==== DATA LISTING ====

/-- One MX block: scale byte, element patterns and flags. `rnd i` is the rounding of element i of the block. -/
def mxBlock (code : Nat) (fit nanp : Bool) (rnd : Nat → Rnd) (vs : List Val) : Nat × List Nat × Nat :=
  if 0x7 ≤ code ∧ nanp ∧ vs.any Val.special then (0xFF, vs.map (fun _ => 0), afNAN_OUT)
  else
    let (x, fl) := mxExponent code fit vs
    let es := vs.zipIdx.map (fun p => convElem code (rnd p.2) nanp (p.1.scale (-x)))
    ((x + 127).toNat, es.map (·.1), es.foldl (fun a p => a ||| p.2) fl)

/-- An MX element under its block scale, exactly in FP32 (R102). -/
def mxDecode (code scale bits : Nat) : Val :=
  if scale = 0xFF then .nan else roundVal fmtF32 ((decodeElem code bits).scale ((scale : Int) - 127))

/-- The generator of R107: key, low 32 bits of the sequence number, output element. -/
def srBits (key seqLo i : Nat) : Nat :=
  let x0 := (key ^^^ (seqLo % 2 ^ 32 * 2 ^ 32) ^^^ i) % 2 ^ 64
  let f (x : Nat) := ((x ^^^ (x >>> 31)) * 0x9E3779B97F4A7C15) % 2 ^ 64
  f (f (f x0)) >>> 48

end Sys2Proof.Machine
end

====
==== DATA LISTING ====

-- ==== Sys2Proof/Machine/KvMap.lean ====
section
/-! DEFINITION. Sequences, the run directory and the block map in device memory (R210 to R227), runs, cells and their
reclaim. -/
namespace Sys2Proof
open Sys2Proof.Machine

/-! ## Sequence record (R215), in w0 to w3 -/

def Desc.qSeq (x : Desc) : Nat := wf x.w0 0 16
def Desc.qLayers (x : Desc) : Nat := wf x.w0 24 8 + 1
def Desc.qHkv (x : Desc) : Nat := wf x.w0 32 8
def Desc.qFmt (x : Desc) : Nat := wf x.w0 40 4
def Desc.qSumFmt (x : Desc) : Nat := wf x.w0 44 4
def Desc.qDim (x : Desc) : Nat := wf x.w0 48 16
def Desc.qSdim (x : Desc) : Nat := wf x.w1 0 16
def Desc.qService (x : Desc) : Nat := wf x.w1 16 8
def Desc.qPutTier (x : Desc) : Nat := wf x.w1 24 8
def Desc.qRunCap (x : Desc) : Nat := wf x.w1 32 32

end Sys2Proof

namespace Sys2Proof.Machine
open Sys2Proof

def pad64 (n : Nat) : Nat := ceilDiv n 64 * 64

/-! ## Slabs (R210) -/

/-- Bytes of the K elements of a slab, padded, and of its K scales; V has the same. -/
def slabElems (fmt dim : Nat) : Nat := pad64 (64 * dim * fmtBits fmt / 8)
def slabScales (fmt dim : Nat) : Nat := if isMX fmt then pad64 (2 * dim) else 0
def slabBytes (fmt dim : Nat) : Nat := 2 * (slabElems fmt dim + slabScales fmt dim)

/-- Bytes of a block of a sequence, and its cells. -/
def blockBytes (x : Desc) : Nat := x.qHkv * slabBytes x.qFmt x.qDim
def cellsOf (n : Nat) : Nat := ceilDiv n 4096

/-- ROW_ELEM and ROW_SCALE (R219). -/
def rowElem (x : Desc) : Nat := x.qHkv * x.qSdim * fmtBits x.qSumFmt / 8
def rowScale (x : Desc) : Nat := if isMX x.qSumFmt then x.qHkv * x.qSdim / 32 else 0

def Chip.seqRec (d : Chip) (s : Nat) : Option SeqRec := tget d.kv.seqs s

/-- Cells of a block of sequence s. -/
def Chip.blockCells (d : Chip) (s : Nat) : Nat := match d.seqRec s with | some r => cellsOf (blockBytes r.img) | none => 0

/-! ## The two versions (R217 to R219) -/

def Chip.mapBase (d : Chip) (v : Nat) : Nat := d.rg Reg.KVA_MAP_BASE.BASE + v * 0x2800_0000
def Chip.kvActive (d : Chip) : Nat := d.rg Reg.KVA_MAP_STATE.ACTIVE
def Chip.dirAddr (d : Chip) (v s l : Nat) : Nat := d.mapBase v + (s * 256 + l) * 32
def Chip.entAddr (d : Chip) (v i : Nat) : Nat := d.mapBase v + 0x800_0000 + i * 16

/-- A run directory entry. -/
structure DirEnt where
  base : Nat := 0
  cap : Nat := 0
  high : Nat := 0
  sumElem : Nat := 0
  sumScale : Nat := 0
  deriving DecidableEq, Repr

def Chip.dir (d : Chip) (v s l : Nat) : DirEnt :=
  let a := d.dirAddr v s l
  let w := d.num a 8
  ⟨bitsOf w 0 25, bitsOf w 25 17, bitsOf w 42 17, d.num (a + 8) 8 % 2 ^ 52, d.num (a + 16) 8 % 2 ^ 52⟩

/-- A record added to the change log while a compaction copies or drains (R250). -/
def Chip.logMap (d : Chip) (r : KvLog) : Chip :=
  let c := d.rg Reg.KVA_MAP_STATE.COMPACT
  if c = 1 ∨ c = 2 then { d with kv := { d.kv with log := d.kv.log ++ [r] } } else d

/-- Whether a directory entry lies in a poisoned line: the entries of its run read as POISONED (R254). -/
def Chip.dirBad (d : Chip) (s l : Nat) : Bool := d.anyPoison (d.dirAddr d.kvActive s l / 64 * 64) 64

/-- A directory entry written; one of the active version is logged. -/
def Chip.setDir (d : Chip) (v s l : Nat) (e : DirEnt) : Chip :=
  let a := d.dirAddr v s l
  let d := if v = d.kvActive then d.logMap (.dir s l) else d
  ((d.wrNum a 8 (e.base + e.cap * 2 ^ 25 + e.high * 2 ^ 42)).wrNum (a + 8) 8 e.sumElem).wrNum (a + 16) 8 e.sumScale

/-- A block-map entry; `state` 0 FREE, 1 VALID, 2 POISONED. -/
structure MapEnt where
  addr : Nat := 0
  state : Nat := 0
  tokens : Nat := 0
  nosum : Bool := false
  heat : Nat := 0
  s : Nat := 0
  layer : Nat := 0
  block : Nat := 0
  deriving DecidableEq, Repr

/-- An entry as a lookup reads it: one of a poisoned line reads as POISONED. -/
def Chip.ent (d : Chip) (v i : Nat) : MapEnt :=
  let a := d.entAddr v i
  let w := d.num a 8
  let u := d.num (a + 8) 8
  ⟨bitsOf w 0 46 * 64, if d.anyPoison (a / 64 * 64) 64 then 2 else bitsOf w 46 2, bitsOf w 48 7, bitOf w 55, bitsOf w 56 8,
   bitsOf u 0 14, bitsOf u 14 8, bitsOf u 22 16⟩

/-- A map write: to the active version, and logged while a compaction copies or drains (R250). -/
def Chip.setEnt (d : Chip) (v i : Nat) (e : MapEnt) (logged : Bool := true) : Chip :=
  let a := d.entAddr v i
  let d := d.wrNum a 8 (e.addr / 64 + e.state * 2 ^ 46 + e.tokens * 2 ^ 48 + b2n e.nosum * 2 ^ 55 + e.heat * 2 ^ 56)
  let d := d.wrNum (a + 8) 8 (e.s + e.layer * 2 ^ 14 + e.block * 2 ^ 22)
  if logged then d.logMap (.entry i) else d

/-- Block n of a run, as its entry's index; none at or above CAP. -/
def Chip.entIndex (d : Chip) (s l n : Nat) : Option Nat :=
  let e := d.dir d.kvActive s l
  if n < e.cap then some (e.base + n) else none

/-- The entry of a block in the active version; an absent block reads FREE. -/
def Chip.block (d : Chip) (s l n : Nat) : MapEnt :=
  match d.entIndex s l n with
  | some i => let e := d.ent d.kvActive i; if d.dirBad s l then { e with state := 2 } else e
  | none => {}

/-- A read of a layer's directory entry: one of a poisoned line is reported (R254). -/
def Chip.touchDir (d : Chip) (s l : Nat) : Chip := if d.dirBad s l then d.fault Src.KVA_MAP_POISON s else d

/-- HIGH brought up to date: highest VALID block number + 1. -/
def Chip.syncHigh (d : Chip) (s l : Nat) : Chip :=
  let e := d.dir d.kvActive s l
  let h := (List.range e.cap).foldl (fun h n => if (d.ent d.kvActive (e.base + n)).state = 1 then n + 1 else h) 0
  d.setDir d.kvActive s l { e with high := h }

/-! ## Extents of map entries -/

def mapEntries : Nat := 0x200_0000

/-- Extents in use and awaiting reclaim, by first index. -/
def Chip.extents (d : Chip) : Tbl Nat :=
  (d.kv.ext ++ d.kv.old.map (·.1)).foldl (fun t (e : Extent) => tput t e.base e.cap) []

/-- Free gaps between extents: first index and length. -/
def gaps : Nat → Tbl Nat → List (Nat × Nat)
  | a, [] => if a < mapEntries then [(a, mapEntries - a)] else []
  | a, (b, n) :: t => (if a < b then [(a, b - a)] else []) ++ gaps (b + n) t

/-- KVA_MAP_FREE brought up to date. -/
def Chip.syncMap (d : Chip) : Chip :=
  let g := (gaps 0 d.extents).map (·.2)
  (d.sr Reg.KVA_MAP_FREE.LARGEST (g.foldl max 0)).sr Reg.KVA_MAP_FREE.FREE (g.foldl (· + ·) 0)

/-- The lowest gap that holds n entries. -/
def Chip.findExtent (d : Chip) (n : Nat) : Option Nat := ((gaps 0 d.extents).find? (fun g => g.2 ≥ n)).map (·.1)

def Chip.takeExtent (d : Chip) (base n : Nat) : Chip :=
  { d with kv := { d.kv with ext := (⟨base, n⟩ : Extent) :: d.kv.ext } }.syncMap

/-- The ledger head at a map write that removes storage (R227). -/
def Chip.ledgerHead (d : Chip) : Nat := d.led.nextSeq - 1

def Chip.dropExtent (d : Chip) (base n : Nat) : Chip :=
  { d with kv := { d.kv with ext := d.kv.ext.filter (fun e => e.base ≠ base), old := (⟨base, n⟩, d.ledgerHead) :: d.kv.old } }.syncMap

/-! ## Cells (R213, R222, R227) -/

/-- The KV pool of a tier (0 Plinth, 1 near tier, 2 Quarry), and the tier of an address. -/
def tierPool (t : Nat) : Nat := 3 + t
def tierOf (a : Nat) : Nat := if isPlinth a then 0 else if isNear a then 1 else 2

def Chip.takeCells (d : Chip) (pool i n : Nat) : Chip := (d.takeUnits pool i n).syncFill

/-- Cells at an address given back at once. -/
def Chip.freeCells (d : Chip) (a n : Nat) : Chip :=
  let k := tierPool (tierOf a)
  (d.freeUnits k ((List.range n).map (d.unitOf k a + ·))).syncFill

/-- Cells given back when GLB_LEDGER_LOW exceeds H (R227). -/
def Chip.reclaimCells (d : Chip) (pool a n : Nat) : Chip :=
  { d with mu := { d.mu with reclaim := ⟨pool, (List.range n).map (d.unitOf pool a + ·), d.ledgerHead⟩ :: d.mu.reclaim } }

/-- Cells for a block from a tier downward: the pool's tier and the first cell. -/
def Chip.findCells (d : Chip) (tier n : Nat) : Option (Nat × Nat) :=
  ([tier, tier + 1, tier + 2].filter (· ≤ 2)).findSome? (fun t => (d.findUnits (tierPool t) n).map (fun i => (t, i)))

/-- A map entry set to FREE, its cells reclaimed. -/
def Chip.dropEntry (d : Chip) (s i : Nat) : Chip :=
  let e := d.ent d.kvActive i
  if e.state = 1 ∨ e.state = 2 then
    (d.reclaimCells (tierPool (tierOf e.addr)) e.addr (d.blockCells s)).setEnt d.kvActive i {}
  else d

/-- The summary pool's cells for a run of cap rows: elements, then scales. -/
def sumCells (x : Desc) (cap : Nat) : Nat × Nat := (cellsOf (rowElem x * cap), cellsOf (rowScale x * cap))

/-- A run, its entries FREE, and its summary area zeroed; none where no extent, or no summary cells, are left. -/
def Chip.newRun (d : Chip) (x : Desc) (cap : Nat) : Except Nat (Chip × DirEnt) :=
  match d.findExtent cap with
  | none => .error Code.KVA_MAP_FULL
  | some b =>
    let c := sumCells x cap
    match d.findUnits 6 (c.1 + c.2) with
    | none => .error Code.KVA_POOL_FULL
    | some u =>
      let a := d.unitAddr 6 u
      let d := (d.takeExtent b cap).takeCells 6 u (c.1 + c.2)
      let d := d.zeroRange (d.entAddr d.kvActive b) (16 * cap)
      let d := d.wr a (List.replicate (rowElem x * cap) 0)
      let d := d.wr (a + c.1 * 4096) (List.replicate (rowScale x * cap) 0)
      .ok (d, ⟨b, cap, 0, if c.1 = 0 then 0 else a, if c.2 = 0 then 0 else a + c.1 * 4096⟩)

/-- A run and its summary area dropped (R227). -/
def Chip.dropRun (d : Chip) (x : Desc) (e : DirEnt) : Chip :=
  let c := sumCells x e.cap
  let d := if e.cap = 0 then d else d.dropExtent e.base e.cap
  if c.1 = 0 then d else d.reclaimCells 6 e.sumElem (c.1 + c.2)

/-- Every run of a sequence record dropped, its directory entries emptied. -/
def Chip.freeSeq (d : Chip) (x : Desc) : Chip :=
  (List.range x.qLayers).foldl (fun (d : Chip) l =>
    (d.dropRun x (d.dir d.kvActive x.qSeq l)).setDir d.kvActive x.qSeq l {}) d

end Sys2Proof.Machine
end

====

| PROBLEM TO WORK ON |
Copy verbatim, from the listing above, each line from the one containing "let es := vs.zipIdx.map" down to the one containing "FP32 (R102). -/", inclusive.

| OUTPUT OF THE TASK |
    let es := vs.zipIdx.map (fun p => convElem code (rnd p.2) nanp (p.1.scale (-x)))
    ((x + 127).toNat, es.map (·.1), es.foldl (fun a p => a ||| p.2) fl)

/-- An MX element under its block scale, exactly in FP32 (R102). -/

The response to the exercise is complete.